Zarr
tutorial
More learnings are present in the jupyter notebook
Zarr is a format for the storage of chunked, compressed, N-dimensional arrays inspired by HDF5.
Key things
- Supports in-memory and persistent arrays with no change in the API
- Stores data in chunks, operates on chunks. Can work on large arrays without memory being full.

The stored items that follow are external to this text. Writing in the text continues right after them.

-- ==== Sys2Proof/Machine/Fields.lean ====
section
/-! DEFINITION. The registers and software-visible tables of the part, field by field, as the register tables and the
entry layouts of the spec give them: the space a field lies in, its lowest bit in the page or entry, its width,
its reset value and its access code (R9, R10). Reserved bits have no field: they read zero. -/
namespace Sys2Proof.Machine

/-- An access code of Table 0.4; RSV bits have no field. -/
inductive Acc where
  | rw | ro | w1c | w1s | wo | rc
  deriving DecidableEq, Repr

/-- The register pages and tables a field can lie in. -/
inductive Space where
  | xlt | win | swc | fqp | slough | flock | fen | pred | sync | hbm | crypt | prot | tier | peat | pch | qmgr | tile | cbw | emb | vse
  | wst | pcie | glb | pwr | sec | dbg | time | mgmt | hdr | tbl | t_xlt_entry | t_tenant_ctx | t_window | t_route
  | t_mcast | t_dir | t_monitor | t_dbg_log | t_region | t_place | t_map | t_frame | t_lmap | t_qctx | t_table | t_index | t_stream | t_qmark
  | t_retire_log | t_ue_log | t_pred | t_member | t_slot | t_pin | t_sb | t_blk | t_func | t_seg | t_crash | t_log | t_hist | t_members
  | t_nor_stage | t_report | t_attest_pub | t_token_area
  deriving DecidableEq, Repr

/-- A number for each space. -/
def Space.code : Space → Nat
  | .xlt => 1
  | .win => 2
  | .swc => 3
  | .fqp => 4
  | .slough => 5
  | .flock => 6
  | .fen => 7
  | .pred => 8
  | .sync => 9
  | .hbm => 10
  | .crypt => 11
  | .prot => 12
  | .tier => 13
  | .peat => 14
  | .pch => 15
  | .qmgr => 16
  | .tile => 17
  | .cbw => 18
  | .emb => 19
  | .vse => 20
  | .wst => 21
  | .pcie => 22
  | .glb => 23
  | .pwr => 24
  | .sec => 25
  | .dbg => 26
  | .time => 27
  | .mgmt => 28
  | .hdr => 29
  | .tbl => 30
  | .t_xlt_entry => 31
  | .t_tenant_ctx => 32
  | .t_window => 33
  | .t_route => 34
  | .t_mcast => 35
  | .t_dir => 36
  | .t_monitor => 37
  | .t_dbg_log => 38
  | .t_region => 39
  | .t_place => 40
  | .t_map => 41
  | .t_frame => 42
  | .t_lmap => 43
  | .t_qctx => 44
  | .t_table => 45
  | .t_index => 46
  | .t_stream => 47
  | .t_qmark => 48
  | .t_retire_log => 49
  | .t_ue_log => 50
  | .t_pred => 51
  | .t_member => 52
  | .t_slot => 53
  | .t_pin => 54
  | .t_sb => 55
  | .t_blk => 56
  | .t_func => 57
  | .t_seg => 58
  | .t_crash => 59
  | .t_log => 60
  | .t_hist => 61
  | .t_members => 62
  | .t_nor_stage => 63
  | .t_report => 64
  | .t_attest_pub => 65
  | .t_token_area => 66

/-- One field: its space, lowest bit within the page or entry, width, reset value and access code. -/
structure Fld where
  sp : Space
  bit : Nat
  w : Nat
  rst : Nat
  acc : Acc
  deriving DecidableEq, Repr
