-- ==== Sys2Proof/Machine/Switch.lean ====
section
/-! DEFINITION. The switch core (ch. 04): route lookup, buffer and Slough, arbitration, resequencing, multicast, and the
frames the part itself sends. -/
namespace Sys2Proof.Machine

/-! ### Ports as the switch sees them -/

/-! LINK_STATE values (Table 3.17). -/
namespace Ls
def disabled : Nat := 0
def lock : Nat := 1
def align : Nat := 2
def fec : Nat := 3
def init : Nat := 4
def up : Nat := 5
def down : Nat := 6
end Ls

/-- The local delivery point's egress number. -/
def localEg : Nat := 24

/-- The port's link is up. -/
def Blk.up (b : Blk) (p : Nat) : Bool := b.get Reg.FQP_STATE_LINK_STATE p == Ls.up

/-- The port is in the requester role. -/
def Blk.reqRole (b : Blk) (p : Nat) : Bool := b.get Reg.FQP_CTRL_ROLE p == 0

/-- An egress is a sink output (R126): the local delivery point or a requester-role port. -/
def Blk.sink (b : Blk) (eg : Nat) : Bool := eg == localEg || b.reqRole eg

/-- A frame is discarded for want of a route (Table 4.2, R62). -/
def Blk.noRoute (b : Blk) : Blk := (b.count Reg.SWC_NO_ROUTE_CNT).err Pg.swc 0

/-- A multicast frame or copy is discarded (R133, R135). -/
def Blk.mcDiscard (b : Blk) : Blk := (b.count Reg.SWC_MC_DISCARD_CNT).err Pg.swc 4

/-! ### Route lookup (R115, R116) -/

/-- What a lookup decides (Table 4.2). -/
inductive Route where
  | discard
  | deliver
  | answer
  | port (p : Nat) (alt : Bool)
  deriving DecidableEq, Repr

/-- The candidate ports of a route entry, in order; none when the entry is invalid (R115). -/
def Blk.candidates (b : Blk) (dst : Nat) : Option (List Nat) :=
  let n := b.get Reg.route_NCAND dst
  let c := [b.get Reg.route_PORT0 dst, b.get Reg.route_PORT1 dst, b.get Reg.route_PORT2 dst, b.get Reg.route_PORT3 dst].take n
  if n = 0 ∨ 4 < n ∨ c.any (fun p => 23 < p) then none else some c

/-- Of the candidates, the one with most credit in a class, ties to the lowest position (R118). -/
def Blk.mostCredit (b : Blk) (tc : Nat) : List Nat → Option Nat
  | [] => none
  | p :: ps =>
    match b.mostCredit tc ps with
    | none => some p
    | some q => if nth 0 (b.port p).crd tc < nth 0 (b.port q).crd tc then some q else some p

/-- The port a frame goes out by (R118); `not` is a port that may not be taken. -/
def Blk.choosePort (b : Blk) (cands : List Nat) (tc : Nat) (not : Option Nat) : Option Nat :=
  let ups := cands.filter fun p => b.up p && not ≠ some p
  if b.get Reg.SWC_CTRL_ADAPTIVE = 1 then b.mostCredit tc ups else ups.head?

/-- Route lookup for a frame with MC = 0: the first row of Table 4.2 whose condition holds. -/
def Blk.route (b : Blk) (src dst tc : Nat) (not : Option Nat := none) : Route :=
  if 0x40 ≤ src ∧ 0x40 ≤ dst then .discard
  else if b.get Reg.route_V dst = 0 then .discard
  else if b.get Reg.route_LOCAL dst = 1 then
    if dst = b.node ∨ b.hostNode = some dst then .deliver else .discard
  else
    match b.candidates dst with
    | none => .discard
    | some c =>
      if b.get Reg.route_DEAD dst = 1 then (if tc = Tc.req ∨ tc = Tc.bulk then .answer else .discard)
      else
        match b.choosePort c tc not with
        | none => .discard
        | some p => .port p (c.head? ≠ some p)

/-! ### Buffer and Slough (R120 to R125) -/

/-- Slots of Slough (R123). -/
def Blk.sloughSlots (b : Blk) : Nat := b.get Reg.SLOUGH_CFG_SIZE_GIB * 2 ^ 23

/-- Frames now in Slough. -/
def Blk.sloughUsed (b : Blk) : Nat := (b.sw.queue.filter (·.slough)).length

/-- Credits reserved in the grant region by ports that are up (R120). -/
def Blk.grantUsed (b : Blk) : Nat := b.ports.foldl (fun n p => n + p.reserved) 0

/-- Bytes of the shared region (R120). -/
def Blk.sharedSize (b : Blk) : Nat := 24 * 2 ^ 20 - 8 * b.grantUsed

/-- Bytes of frames in the shared region: those waiting for an egress or to be sent, and those resequencers hold (log entry 75). -/
def Blk.sharedUsed (b : Blk) : Nat :=
  (b.sw.queue.filter fun e => !e.slough && !e.ingress).foldl (fun n e => n + e.fr.len) 0 +
  b.ports.foldl (fun n p => p.out.foldl (fun n e => n + e.fr.len) n) 0 +
  b.sw.streams.foldl (fun n s => s.held.foldl (fun n h => n + h.2.fr.len) n) 0

/-- Credits of a frame that came in by a port and now is in the part's own buffer or gone, no copy of it left in ingress buffer
(R121). -/
def Blk.creditBack (b : Blk) (p : Nat) (fr : Frame) (id : Nat) : Blk :=
  if b.sw.queue.any fun e => e.id == id && e.ingress then b
  else b.setPort p fun q => { q with ret := modNth (· + fr.cost) fr.tc.toNat q.ret }

/-- The same for a frame received whole while it stayed in ingress buffer. -/
def Blk.creditsOf (b : Blk) (e : QEnt) : Blk := if e.owes && e.ingress && e.done then b.creditBack e.src e.fr e.id else b

/-- A Slough slot not in use: which one the spec does not say. -/
def Blk.freeSlot (b : Blk) : Nat × Blk :=
  let used := (b.sw.queue.filter (·.slough)).map (·.slot)
  let (d, b) := b.draw b.sloughSlots
  let free := (List.range (used.length + 1)).map fun i => (d + i) % b.sloughSlots
  ((free.find? fun s => !used.contains s).getD d, b)

/-- Since when Slough has been full follows its occupancy (R124). -/
def Blk.sloughMark (b : Blk) : Blk :=
  if b.sloughUsed < b.sloughSlots then { b with sw := { b.sw with fullSince := none } }
  else if b.sw.fullSince = none then { b with sw := { b.sw with fullSince := some b.el } } else b

/-- Frames leave the queues; Slough is full no more if one was in it. -/
def Blk.unqueue (b : Blk) (gone : QEnt → Bool) : Blk :=
  ({ b with sw := { b.sw with queue := b.sw.queue.filter fun e => !gone e } }).sloughMark
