/-- A pass-through read's 4 KiB arrive from the lower tier, or do not (R274): `sub` numbers 4 KiB units of the range. One that no request waits for
any more is counted if it ends badly (R463). -/
def Blk.passComplete (b : Blk) (sub : Nat) (good : Bool) (data : List Line) (word crc : Nat) : Blk :=
  let waiting := b.home.reqs.filter fun q => q.wait == .pass && q.off / 4096 == sub
  if b.stray (1, sub) waiting.length then
    let b := b.answered_ (1, sub)
    if good then b else b.hostReadBad
  else
  match waiting.head?, b.placeOf (sub / 2 ^ 14) with
  | some q, some d =>
      if b.get Reg.place_CLASS d = Cls.weights then
        match b.takePeatPass sub with
        | (some (some ls), b) => b.passLine q ls
        | (some none, b) => (b.tierFail q).settleHome
        | (none, _) => b
      else
        let b := b.answered_ (1, sub)
        if good = false then (b.hostReadBad.tierFail q).settleHome
        else if b.trailerOk d (sub / 16) word 1 [crc] data = false then (b.badTrailer.tierFail q).settleHome
        else b.passLine q data
  | _, _ => b

/-- A write-down's trailer goes out and its last 4 bytes are read back (R462, steps 3 and 4). -/
def Blk.sendTrailer (b : Blk) (x : Down) : Blk :=
  let at_ := (b.lowerOf x.desc x.block).2.2
  let b := ((b.hostWrite at_ (b.trailer x.desc x.block x.crcs)).hostRead (at_ + 124) 4).asking (2, x.block)
  { b with tier := { b.tier with downs := b.tier.downs.map fun (y : Down) => if y.block = x.block then { y with trailed := true } else y } }

/-- A write-down's read-back ends (R268): that of the block lets the trailer go, that of the trailer ends the write-down (R269, R462), and one that
meets a PCIe error fails it (R463). One that met a line it may not send has failed; to Peat it has ended with its program (R289). -/
def Blk.downComplete (b : Blk) (blk : Nat) (good : Bool) : Blk :=
  match b.tier.downs.find? (·.block == blk) with
  | none => if b.stray (2, blk) 0 then (let b := b.answered_ (2, blk); if good then b else b.hostReadBad) else b
  | some x =>
    if x.bad then b.downEnd x false
    else if b.get Reg.place_CLASS x.desc = Cls.weights then b
    else
      let old := b.stray (2, blk) 1
      let b := b.answered_ (2, blk)
      if good = false then (if old then b.hostReadBad else b.hostReadBad.downEnd x false)
      else if old then b
      else if x.trailed then b.downEnd x true
      else b.sendTrailer x

/-- A write-down exceeds its time. -/
def Blk.downTimeout (b : Blk) (blk : Nat) : Blk :=
  match b.tier.downs.find? (·.block == blk) with
  | none => b
  | some x => if b.past x.since (b.tierSpan x.desc) then b.downEnd x false else b

/-- The background sweep applies due halvings to every Hiwyn block (R273). -/
def Blk.heatSweep (b : Blk) : Blk :=
  b.each ((b.entriesWith Reg.place_STATE).filter fun d => b.flag Reg.place_HIWYN d) fun b d =>
    b.each (List.range (b.placeBlocks d).2) fun b i => b.coolHeat ((b.placeBlocks d).1 + i)

end Sys2Proof.Machine
end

- Zar arrays have their own functions as replacement for commonly used numpy features
- Supports multi-threading and multi-processing
- Supports multiple storage formats e.g. zip, LMDB, Reddis, AWS S3, HDFS
Basic Usage
import zarr
zarr.create() // empty array
zarr.zeros() // zero filled array
zarr.open() // disk persisted empty array
zarr.save() // to save in-memory zar array to disk
zarr.load() // load disk persisted array to memory
Performance
On Ryzen 9 5900X with 64 GB RAM
Data = 1D array of 2^30 64-bit elements, uncompressed size: 8.58 GB
Using 1D data as parquet does not support 2D data
With random data
Using Parquet:
Time to write: 24.9 seconds
Size on disk: 8.3 GB
Notes: Single threaded, written to a single data.parquet file.
Using Zarr:
Time to write: 4.7 seconds
Size of disk: 7.1 GB
Note: Multi threaded with 8 threads, around 200% total CPU usage. Data written to 1024 seperate files (2^20 elements per file)
With sequential data
Using Parquet:
Time to write: 27.7 seconds
Size on disk: 4.3 GB
Notes: Single threaded, written to a single data.parquet file.
Using Zarr:
Time to write: 1.9 seconds
Size of disk: 51MB
Note: Multi threaded with 8 threads, around 200% total CPU usage. Data written to 1024 seperate files (2^20 elements per file)